Signatories of the Cathedral’s announcement—which included the Episcopal Bishop of Washington, the current dean of the Cathedral, and the chair of the Cathedral Chapter—said the tragedy was fresh on their minds.

“The recent violence in Charlottesville brought urgency to our discernment process,” they wrote. “We find ourselves compelled by the witness of others, moved by the presence of God in our midst and convicted that the Holy Spirit is pointing us toward the answer. The continued presence of white supremacy, anti-Semitism and other forms of hate in our nation cannot be ignored – nor will they be solved simply by removing these windows or other monuments. The racial wounds that we have seen across our nation compel us to renew our commitment to building God’s Beloved Community.”

The move is part of a surge of faith-based activism designed to condemn racism, both in its modern form and in objects many view as totems to America’s racist past. Several clergy members stared down white nationalists in Charlottesville, for instance, and hundreds of faith leaders have signed onto a statement this week condemning white supremacy.

The Cathedral, along with its parent denomination the Episcopal Church, is often outspoken in its support for progressive causes. It opened its sanctuary to same-sex weddings years before the denomination officially sanctioned the practice, and positioned itself as a leader in the faith-based push to end gun violence.

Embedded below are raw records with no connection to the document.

-- ==== Sys2Proof/Laws/State.lean ====
section
/-! SUPPORT. One lemma per field that each update of the state leaves alone, and what each update writes. -/

namespace Sys2Proof.Machine

@[simp] theorem State.setPort_now (s : State) (p : Port) (r : PortRec) : (s.setPort p r).now = s.now := by cases p <;> rfl
@[simp] theorem State.setPort_mode (s : State) (p : Port) (r : PortRec) : (s.setPort p r).mode = s.mode := by cases p <;> rfl
@[simp] theorem State.setPort_activity (s : State) (p : Port) (r : PortRec) : (s.setPort p r).activity = s.activity := by cases p <;> rfl
@[simp] theorem State.setPort_tables (s : State) (p : Port) (r : PortRec) : (s.setPort p r).tables = s.tables := by cases p <;> rfl
@[simp] theorem State.setPort_tracker (s : State) (p : Port) (r : PortRec) : (s.setPort p r).tracker = s.tracker := by cases p <;> rfl
@[simp] theorem State.setPort_lots (s : State) (p : Port) (r : PortRec) : (s.setPort p r).lots = s.lots := by cases p <;> rfl
@[simp] theorem State.setPort_arbiter (s : State) (p : Port) (r : PortRec) : (s.setPort p r).arbiter = s.arbiter := by cases p <;> rfl
@[simp] theorem State.setPort_belt (s : State) (p : Port) (r : PortRec) : (s.setPort p r).belt = s.belt := by cases p <;> rfl
@[simp] theorem State.setPort_head (s : State) (p : Port) (r : PortRec) : (s.setPort p r).head = s.head := by cases p <;> rfl
@[simp] theorem State.setPort_filtration (s : State) (p : Port) (r : PortRec) : (s.setPort p r).filtration = s.filtration := by cases p <;> rfl
@[simp] theorem State.setPort_engine (s : State) (p : Port) (r : PortRec) : (s.setPort p r).engine = s.engine := by cases p <;> rfl
@[simp] theorem State.setPort_router (s : State) (p : Port) (r : PortRec) : (s.setPort p r).router = s.router := by cases p <;> rfl
@[simp] theorem State.setPort_notices (s : State) (p : Port) (r : PortRec) : (s.setPort p r).notices = s.notices := by cases p <;> rfl
@[simp] theorem State.setPort_coalescer (s : State) (p : Port) (r : PortRec) : (s.setPort p r).coalescer = s.coalescer := by cases p <;> rfl
@[simp] theorem State.setPort_counters (s : State) (p : Port) (r : PortRec) : (s.setPort p r).counters = s.counters := by cases p <;> rfl
@[simp] theorem State.setPort_eeprom (s : State) (p : Port) (r : PortRec) : (s.setPort p r).eeprom = s.eeprom := by cases p <;> rfl
@[simp] theorem State.setPort_draws (s : State) (p : Port) (r : PortRec) : (s.setPort p r).draws = s.draws := by cases p <;> rfl
@[simp] theorem State.setPort_raised (s : State) (p : Port) (r : PortRec) : (s.setPort p r).raised = s.raised := by cases p <;> rfl
@[simp] theorem State.setPort_handed (s : State) (p : Port) (r : PortRec) : (s.setPort p r).handed = s.handed := by cases p <;> rfl
@[simp] theorem State.setPort_pending (s : State) (p : Port) (r : PortRec) : (s.setPort p r).pending = s.pending := by cases p <;> rfl

@[simp] theorem State.setDrum_now (s : State) (d : DrumNo) (r : DrumRec) : (s.setDrum d r).now = s.now := rfl
@[simp] theorem State.setDrum_mode (s : State) (d : DrumNo) (r : DrumRec) : (s.setDrum d r).mode = s.mode := rfl
@[simp] theorem State.setDrum_activity (s : State) (d : DrumNo) (r : DrumRec) : (s.setDrum d r).activity = s.activity := rfl
@[simp] theorem State.setDrum_tables (s : State) (d : DrumNo) (r : DrumRec) : (s.setDrum d r).tables = s.tables := rfl
@[simp] theorem State.setDrum_tracker (s : State) (d : DrumNo) (r : DrumRec) : (s.setDrum d r).tracker = s.tracker := rfl
@[simp] theorem State.setDrum_lots (s : State) (d : DrumNo) (r : DrumRec) : (s.setDrum d r).lots = s.lots := rfl
@[simp] theorem State.setDrum_arbiter (s : State) (d : DrumNo) (r : DrumRec) : (s.setDrum d r).arbiter = s.arbiter := rfl
@[simp] theorem State.setDrum_belt (s : State) (d : DrumNo) (r : DrumRec) : (s.setDrum d r).belt = s.belt := rfl
@[simp] theorem State.setDrum_head (s : State) (d : DrumNo) (r : DrumRec) : (s.setDrum d r).head = s.head := rfl
@[simp] theorem State.setDrum_engine (s : State) (d : DrumNo) (r : DrumRec) : (s.setDrum d r).engine = s.engine := rfl
@[simp] theorem State.setDrum_router (s : State) (d : DrumNo) (r : DrumRec) : (s.setDrum d r).router = s.router := rfl
@[simp] theorem State.setDrum_notices (s : State) (d : DrumNo) (r : DrumRec) : (s.setDrum d r).notices = s.notices := rfl
@[simp] theorem State.setDrum_coalescer (s : State) (d : DrumNo) (r : DrumRec) : (s.setDrum d r).coalescer = s.coalescer := rfl
@[simp] theorem State.setDrum_cellPort (s : State) (d : DrumNo) (r : DrumRec) : (s.setDrum d r).cellPort = s.cellPort := rfl
@[simp] theorem State.setDrum_plantPort (s : State) (d : DrumNo) (r : DrumRec) : (s.setDrum d r).plantPort = s.plantPort := rfl
@[simp] theorem State.setDrum_counters (s : State) (d : DrumNo) (r : DrumRec) : (s.setDrum d r).counters = s.counters := rfl
@[simp] theorem State.setDrum_eeprom (s : State) (d : DrumNo) (r : DrumRec) : (s.setDrum d r).eeprom = s.eeprom := rfl
@[simp] theorem State.setDrum_draws (s : State) (d : DrumNo) (r : DrumRec) : (s.setDrum d r).draws = s.draws := rfl
@[simp] theorem State.setDrum_raised (s : State) (d : DrumNo) (r : DrumRec) : (s.setDrum d r).raised = s.raised := rfl
@[simp] theorem State.setDrum_handed (s : State) (d : DrumNo) (r : DrumRec) : (s.setDrum d r).handed = s.handed := rfl
@[simp] theorem State.setDrum_pending (s : State) (d : DrumNo) (r : DrumRec) : (s.setDrum d r).pending = s.pending := rfl

@[simp] theorem State.setGate_now (s : State) (g : GateState) : (s.setGate g).now = s.now := rfl
@[simp] theorem State.setGate_mode (s : State) (g : GateState) : (s.setGate g).mode = s.mode := rfl
@[simp] theorem State.setGate_activity (s : State) (g : GateState) : (s.setGate g).activity = s.activity := rfl
@[simp] theorem State.setGate_tables (s : State) (g : GateState) : (s.setGate g).tables = s.tables := rfl
@[simp] theorem State.setGate_tracker (s : State) (g : GateState) : (s.setGate g).tracker = s.tracker := rfl
@[simp] theorem State.setGate_lots (s : State) (g : GateState) : (s.setGate g).lots = s.lots := rfl
@[simp] theorem State.setGate_arbiter (s : State) (g : GateState) : (s.setGate g).arbiter = s.arbiter := rfl
@[simp] theorem State.setGate_belt (s : State) (g : GateState) : (s.setGate g).belt = s.belt := rfl
@[simp] theorem State.setGate_filtration (s : State) (g : GateState) : (s.setGate g).filtration = s.filtration := rfl
@[simp] theorem State.setGate_engine (s : State) (g : GateState) : (s.setGate g).engine = s.engine := rfl
@[simp] theorem State.setGate_router (s : State) (g : GateState) : (s.setGate g).router = s.router := rfl
@[simp] theorem State.setGate_notices (s : State) (g : GateState) : (s.setGate g).notices = s.notices := rfl
@[simp] theorem State.setGate_coalescer (s : State) (g : GateState) : (s.setGate g).coalescer = s.coalescer := rfl
@[simp] theorem State.setGate_cellPort (s : State) (g : GateState) : (s.setGate g).cellPort = s.cellPort := rfl
@[simp] theorem State.setGate_plantPort (s : State) (g : GateState) : (s.setGate g).plantPort = s.plantPort := rfl
@[simp] theorem State.setGate_counters (s : State) (g : GateState) : (s.setGate g).counters = s.counters := rfl
@[simp] theorem State.setGate_eeprom (s : State) (g : GateState) : (s.setGate g).eeprom = s.eeprom := rfl
@[simp] theorem State.setGate_draws (s : State) (g : GateState) : (s.setGate g).draws = s.draws := rfl
@[simp] theorem State.setGate_raised (s : State) (g : GateState) : (s.setGate g).raised = s.raised := rfl
@[simp] theorem State.setGate_handed (s : State) (g : GateState) : (s.setGate g).handed = s.handed := rfl
@[simp] theorem State.setGate_pending (s : State) (g : GateState) : (s.setGate g).pending = s.pending := rfl

@[simp] theorem State.setCrusher_now (s : State) (c : CrusherState) : (s.setCrusher c).now = s.now := rfl
@[simp] theorem State.setCrusher_mode (s : State) (c : CrusherState) : (s.setCrusher c).mode = s.mode := rfl
@[simp] theorem State.setCrusher_activity (s : State) (c : CrusherState) : (s.setCrusher c).activity = s.activity := rfl
@[simp] theorem State.setCrusher_tables (s : State) (c : CrusherState) : (s.setCrusher c).tables = s.tables := rfl
@[simp] theorem State.setCrusher_tracker (s : State) (c : CrusherState) : (s.setCrusher c).tracker = s.tracker := rfl
@[simp] theorem State.setCrusher_lots (s : State) (c : CrusherState) : (s.setCrusher c).lots = s.lots := rfl
@[simp] theorem State.setCrusher_arbiter (s : State) (c : CrusherState) : (s.setCrusher c).arbiter = s.arbiter := rfl
@[simp] theorem State.setCrusher_belt (s : State) (c : CrusherState) : (s.setCrusher c).belt = s.belt := rfl
@[simp] theorem State.setCrusher_filtration (s : State) (c : CrusherState) : (s.setCrusher c).filtration = s.filtration := rfl
@[simp] theorem State.setCrusher_engine (s : State) (c : CrusherState) : (s.setCrusher c).engine = s.engine := rfl
@[simp] theorem State.setCrusher_router (s : State) (c : CrusherState) : (s.setCrusher c).router = s.router := rfl
@[simp] theorem State.setCrusher_notices (s : State) (c : CrusherState) : (s.setCrusher c).notices = s.notices := rfl
@[simp] theorem State.setCrusher_coalescer (s : State) (c : CrusherState) : (s.setCrusher c).coalescer = s.coalescer := rfl
@[simp] theorem State.setCrusher_cellPort (s : State) (c : CrusherState) : (s.setCrusher c).cellPort = s.cellPort := rfl
@[simp] theorem State.setCrusher_plantPort (s : State) (c : CrusherState) : (s.setCrusher c).plantPort = s.plantPort := rfl
@[simp] theorem State.setCrusher_counters (s : State) (c : CrusherState) : (s.setCrusher c).counters = s.counters := rfl
@[simp] theorem State.setCrusher_eeprom (s : State) (c : CrusherState) : (s.setCrusher c).eeprom = s.eeprom := rfl
@[simp] theorem State.setCrusher_draws (s : State) (c : CrusherState) : (s.setCrusher c).draws = s.draws := rfl
@[simp] theorem State.setCrusher_raised (s : State) (c : CrusherState) : (s.setCrusher c).raised = s.raised := rfl
@[simp] theorem State.setCrusher_handed (s : State) (c : CrusherState) : (s.setCrusher c).handed = s.handed := rfl
@[simp] theorem State.setCrusher_pending (s : State) (c : CrusherState) : (s.setCrusher c).pending = s.pending := rfl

Yet the Cathedral has at times irked progressives who accuse it of being either too conservative or too wedded to power. In 2017, leaders of the historic church faced sharp criticism for participating in President Donald Trump’s inauguration. The Cathedral not only held its customary interfaith prayer service—something they do for all presidents—but also offered up their choir for inaugural festivities, and agreed to the administration’s request that no one preach during services attended by Trump.